= Saved data entries =

-------------------------

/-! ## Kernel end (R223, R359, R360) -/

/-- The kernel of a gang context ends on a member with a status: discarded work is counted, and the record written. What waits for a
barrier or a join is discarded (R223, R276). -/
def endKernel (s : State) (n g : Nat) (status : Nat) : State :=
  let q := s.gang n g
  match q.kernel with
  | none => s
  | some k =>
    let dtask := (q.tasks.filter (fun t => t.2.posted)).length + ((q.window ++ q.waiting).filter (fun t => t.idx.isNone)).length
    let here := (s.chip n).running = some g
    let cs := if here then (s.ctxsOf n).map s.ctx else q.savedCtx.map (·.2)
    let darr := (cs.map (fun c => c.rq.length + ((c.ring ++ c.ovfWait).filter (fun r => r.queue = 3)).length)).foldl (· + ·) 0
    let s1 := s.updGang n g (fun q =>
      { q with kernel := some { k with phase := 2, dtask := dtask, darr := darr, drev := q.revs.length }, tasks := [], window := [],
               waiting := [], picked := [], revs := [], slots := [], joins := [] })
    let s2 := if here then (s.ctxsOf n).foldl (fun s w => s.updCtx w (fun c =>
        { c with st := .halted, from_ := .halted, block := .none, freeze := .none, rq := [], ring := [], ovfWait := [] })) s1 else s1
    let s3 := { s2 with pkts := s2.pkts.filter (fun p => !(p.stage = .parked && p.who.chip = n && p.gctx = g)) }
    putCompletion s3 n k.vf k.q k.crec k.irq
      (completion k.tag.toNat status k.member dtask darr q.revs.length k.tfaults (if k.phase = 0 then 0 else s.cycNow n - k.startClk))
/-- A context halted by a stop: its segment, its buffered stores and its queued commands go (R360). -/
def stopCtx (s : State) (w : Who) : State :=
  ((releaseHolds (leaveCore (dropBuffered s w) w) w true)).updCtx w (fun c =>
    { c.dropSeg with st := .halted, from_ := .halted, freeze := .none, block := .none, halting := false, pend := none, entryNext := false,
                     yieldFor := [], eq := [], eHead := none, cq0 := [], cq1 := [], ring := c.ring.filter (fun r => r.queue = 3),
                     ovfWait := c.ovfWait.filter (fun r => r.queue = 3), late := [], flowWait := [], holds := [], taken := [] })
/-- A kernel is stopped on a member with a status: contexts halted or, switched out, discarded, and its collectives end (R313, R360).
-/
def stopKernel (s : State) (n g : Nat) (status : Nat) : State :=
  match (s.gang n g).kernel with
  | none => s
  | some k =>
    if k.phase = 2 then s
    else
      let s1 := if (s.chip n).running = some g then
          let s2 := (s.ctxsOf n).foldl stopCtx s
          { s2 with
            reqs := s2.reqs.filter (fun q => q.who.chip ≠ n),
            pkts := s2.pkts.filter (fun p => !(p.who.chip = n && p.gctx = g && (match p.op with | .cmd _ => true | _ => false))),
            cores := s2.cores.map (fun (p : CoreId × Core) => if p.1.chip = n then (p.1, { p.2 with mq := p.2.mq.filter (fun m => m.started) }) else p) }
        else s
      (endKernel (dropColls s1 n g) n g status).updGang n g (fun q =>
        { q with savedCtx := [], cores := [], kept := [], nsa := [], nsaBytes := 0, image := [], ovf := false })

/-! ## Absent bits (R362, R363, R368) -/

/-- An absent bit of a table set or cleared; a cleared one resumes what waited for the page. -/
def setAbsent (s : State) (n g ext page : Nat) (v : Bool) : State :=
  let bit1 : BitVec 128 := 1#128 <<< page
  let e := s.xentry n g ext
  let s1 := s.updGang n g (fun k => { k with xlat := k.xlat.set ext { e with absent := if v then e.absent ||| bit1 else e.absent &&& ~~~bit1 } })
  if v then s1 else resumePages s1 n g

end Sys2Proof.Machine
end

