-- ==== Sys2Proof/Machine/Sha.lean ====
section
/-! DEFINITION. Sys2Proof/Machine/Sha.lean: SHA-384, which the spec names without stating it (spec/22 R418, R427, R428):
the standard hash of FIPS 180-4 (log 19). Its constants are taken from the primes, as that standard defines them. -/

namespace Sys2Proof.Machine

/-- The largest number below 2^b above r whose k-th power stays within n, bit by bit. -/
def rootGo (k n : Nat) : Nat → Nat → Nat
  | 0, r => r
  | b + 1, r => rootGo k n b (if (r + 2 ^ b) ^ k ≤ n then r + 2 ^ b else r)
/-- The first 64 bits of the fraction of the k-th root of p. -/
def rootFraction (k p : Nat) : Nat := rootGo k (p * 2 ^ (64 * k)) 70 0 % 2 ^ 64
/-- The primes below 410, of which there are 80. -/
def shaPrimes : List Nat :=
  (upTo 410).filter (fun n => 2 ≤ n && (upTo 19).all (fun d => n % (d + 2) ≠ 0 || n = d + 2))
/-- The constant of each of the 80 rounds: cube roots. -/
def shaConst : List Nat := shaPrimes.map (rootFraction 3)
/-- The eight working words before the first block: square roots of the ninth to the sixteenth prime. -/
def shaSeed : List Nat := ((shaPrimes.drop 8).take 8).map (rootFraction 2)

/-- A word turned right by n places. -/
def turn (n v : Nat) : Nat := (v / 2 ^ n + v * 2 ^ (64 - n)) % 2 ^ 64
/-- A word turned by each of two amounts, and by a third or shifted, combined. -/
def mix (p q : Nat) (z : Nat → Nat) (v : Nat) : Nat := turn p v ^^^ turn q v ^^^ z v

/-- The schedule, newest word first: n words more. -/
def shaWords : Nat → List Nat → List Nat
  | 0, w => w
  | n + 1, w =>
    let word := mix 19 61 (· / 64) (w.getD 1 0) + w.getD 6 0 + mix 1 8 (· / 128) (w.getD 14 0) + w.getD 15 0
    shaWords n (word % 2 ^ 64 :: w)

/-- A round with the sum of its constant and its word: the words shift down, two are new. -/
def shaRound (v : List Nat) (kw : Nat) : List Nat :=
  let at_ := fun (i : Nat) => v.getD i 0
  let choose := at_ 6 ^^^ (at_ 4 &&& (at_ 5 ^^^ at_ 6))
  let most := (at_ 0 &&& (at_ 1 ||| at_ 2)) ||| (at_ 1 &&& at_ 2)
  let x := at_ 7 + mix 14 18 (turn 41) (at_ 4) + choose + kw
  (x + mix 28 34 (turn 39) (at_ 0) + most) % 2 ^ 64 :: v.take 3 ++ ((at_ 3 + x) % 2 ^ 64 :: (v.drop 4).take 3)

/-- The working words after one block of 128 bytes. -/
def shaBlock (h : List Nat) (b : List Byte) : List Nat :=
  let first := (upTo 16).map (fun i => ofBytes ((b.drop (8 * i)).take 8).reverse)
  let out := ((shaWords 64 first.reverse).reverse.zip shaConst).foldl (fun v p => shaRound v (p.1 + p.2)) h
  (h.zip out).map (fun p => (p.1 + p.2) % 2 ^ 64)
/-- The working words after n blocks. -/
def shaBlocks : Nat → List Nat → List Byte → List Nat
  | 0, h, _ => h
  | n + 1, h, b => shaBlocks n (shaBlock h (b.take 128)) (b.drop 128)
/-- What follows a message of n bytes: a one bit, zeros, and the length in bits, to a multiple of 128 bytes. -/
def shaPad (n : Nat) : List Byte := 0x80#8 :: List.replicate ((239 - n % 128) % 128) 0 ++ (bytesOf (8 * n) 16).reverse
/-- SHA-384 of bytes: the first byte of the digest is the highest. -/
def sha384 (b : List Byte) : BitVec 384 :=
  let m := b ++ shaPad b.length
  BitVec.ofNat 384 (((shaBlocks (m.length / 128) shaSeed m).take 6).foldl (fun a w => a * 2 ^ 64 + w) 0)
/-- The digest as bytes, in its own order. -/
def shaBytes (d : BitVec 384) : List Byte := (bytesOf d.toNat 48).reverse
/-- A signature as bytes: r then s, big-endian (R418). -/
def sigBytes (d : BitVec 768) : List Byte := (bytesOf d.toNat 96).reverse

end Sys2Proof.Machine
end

-------------------------

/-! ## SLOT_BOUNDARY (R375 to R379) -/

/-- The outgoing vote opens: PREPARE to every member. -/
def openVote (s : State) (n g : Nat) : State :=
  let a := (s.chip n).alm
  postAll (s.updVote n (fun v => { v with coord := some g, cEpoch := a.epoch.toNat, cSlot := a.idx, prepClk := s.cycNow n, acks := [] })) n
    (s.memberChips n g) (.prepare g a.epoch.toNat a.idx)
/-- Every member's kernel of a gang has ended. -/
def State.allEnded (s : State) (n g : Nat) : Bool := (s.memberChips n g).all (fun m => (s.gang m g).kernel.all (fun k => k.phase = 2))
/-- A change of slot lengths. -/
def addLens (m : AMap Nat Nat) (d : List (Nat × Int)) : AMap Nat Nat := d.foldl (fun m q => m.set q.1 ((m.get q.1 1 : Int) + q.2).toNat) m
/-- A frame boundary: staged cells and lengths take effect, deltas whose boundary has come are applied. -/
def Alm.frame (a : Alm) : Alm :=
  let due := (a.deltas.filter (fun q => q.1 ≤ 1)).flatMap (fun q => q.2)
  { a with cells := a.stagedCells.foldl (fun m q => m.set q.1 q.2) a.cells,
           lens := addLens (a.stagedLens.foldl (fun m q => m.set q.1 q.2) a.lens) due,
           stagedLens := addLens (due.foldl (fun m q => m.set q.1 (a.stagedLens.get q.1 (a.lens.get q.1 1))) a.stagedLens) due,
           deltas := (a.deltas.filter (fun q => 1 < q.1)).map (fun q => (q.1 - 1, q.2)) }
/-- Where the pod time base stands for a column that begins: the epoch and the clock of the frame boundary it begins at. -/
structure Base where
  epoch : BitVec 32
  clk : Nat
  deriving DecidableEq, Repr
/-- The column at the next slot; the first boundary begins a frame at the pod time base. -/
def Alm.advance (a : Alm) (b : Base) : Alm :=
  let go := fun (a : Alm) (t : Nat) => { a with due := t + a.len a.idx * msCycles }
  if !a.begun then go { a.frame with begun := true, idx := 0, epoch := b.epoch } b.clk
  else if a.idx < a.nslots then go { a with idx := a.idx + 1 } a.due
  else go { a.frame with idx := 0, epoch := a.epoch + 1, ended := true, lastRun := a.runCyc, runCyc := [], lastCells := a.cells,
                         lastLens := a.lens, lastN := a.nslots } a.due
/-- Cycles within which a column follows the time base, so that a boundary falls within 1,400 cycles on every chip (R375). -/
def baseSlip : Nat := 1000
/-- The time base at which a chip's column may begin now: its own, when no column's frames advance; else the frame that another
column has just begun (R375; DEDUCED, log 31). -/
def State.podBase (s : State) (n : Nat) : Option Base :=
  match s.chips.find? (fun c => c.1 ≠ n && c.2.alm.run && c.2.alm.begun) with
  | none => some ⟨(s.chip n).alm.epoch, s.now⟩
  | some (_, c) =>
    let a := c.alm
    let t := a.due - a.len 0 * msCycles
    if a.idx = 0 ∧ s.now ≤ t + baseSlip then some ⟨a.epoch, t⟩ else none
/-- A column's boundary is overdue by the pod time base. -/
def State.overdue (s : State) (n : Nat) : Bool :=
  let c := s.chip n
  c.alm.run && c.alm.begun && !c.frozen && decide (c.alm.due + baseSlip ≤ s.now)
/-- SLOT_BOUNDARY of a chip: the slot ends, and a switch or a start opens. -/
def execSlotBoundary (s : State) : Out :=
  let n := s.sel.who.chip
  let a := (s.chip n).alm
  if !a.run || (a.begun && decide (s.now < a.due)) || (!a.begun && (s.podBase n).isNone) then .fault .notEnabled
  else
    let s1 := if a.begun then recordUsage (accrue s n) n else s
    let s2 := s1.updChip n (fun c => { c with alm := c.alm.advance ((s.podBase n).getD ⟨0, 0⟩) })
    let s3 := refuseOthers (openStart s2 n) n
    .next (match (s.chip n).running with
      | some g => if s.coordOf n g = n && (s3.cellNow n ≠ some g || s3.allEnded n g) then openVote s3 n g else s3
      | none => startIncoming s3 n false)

-------------------------

= Task goal =
Above are the entries. Quote exactly the lines from the one bearing "there are 80. -/" through the one bearing "let x := at_".

= Your solution =
/-- The primes below 410, of which there are 80. -/
def shaPrimes : List Nat :=
  (upTo 410).filter (fun n => 2 ≤ n && (upTo 19).all (fun d => n % (d + 2) ≠ 0 || n = d + 2))
/-- The constant of each of the 80 rounds: cube roots. -/
def shaConst : List Nat := shaPrimes.map (rootFraction 3)
/-- The eight working words before the first block: square roots of the ninth to the sixteenth prime. -/
def shaSeed : List Nat := ((shaPrimes.drop 8).take 8).map (rootFraction 2)

/-- A word turned right by n places. -/
def turn (n v : Nat) : Nat := (v / 2 ^ n + v * 2 ^ (64 - n)) % 2 ^ 64
/-- A word turned by each of two amounts, and by a third or shifted, combined. -/
def mix (p q : Nat) (z : Nat → Nat) (v : Nat) : Nat := turn p v ^^^ turn q v ^^^ z v

/-- The schedule, newest word first: n words more. -/
def shaWords : Nat → List Nat → List Nat
  | 0, w => w
  | n + 1, w =>
    let word := mix 19 61 (· / 64) (w.getD 1 0) + w.getD 6 0 + mix 1 8 (· / 128) (w.getD 14 0) + w.getD 15 0
    shaWords n (word % 2 ^ 64 :: w)

/-- A round with the sum of its constant and its word: the words shift down, two are new. -/
def shaRound (v : List Nat) (kw : Nat) : List Nat :=
  let at_ := fun (i : Nat) => v.getD i 0
  let choose := at_ 6 ^^^ (at_ 4 &&& (at_ 5 ^^^ at_ 6))
  let most := (at_ 0 &&& (at_ 1 ||| at_ 2)) ||| (at_ 1 &&& at_ 2)
  let x := at_ 7 + mix 14 18 (turn 41) (at_ 4) + choose + kw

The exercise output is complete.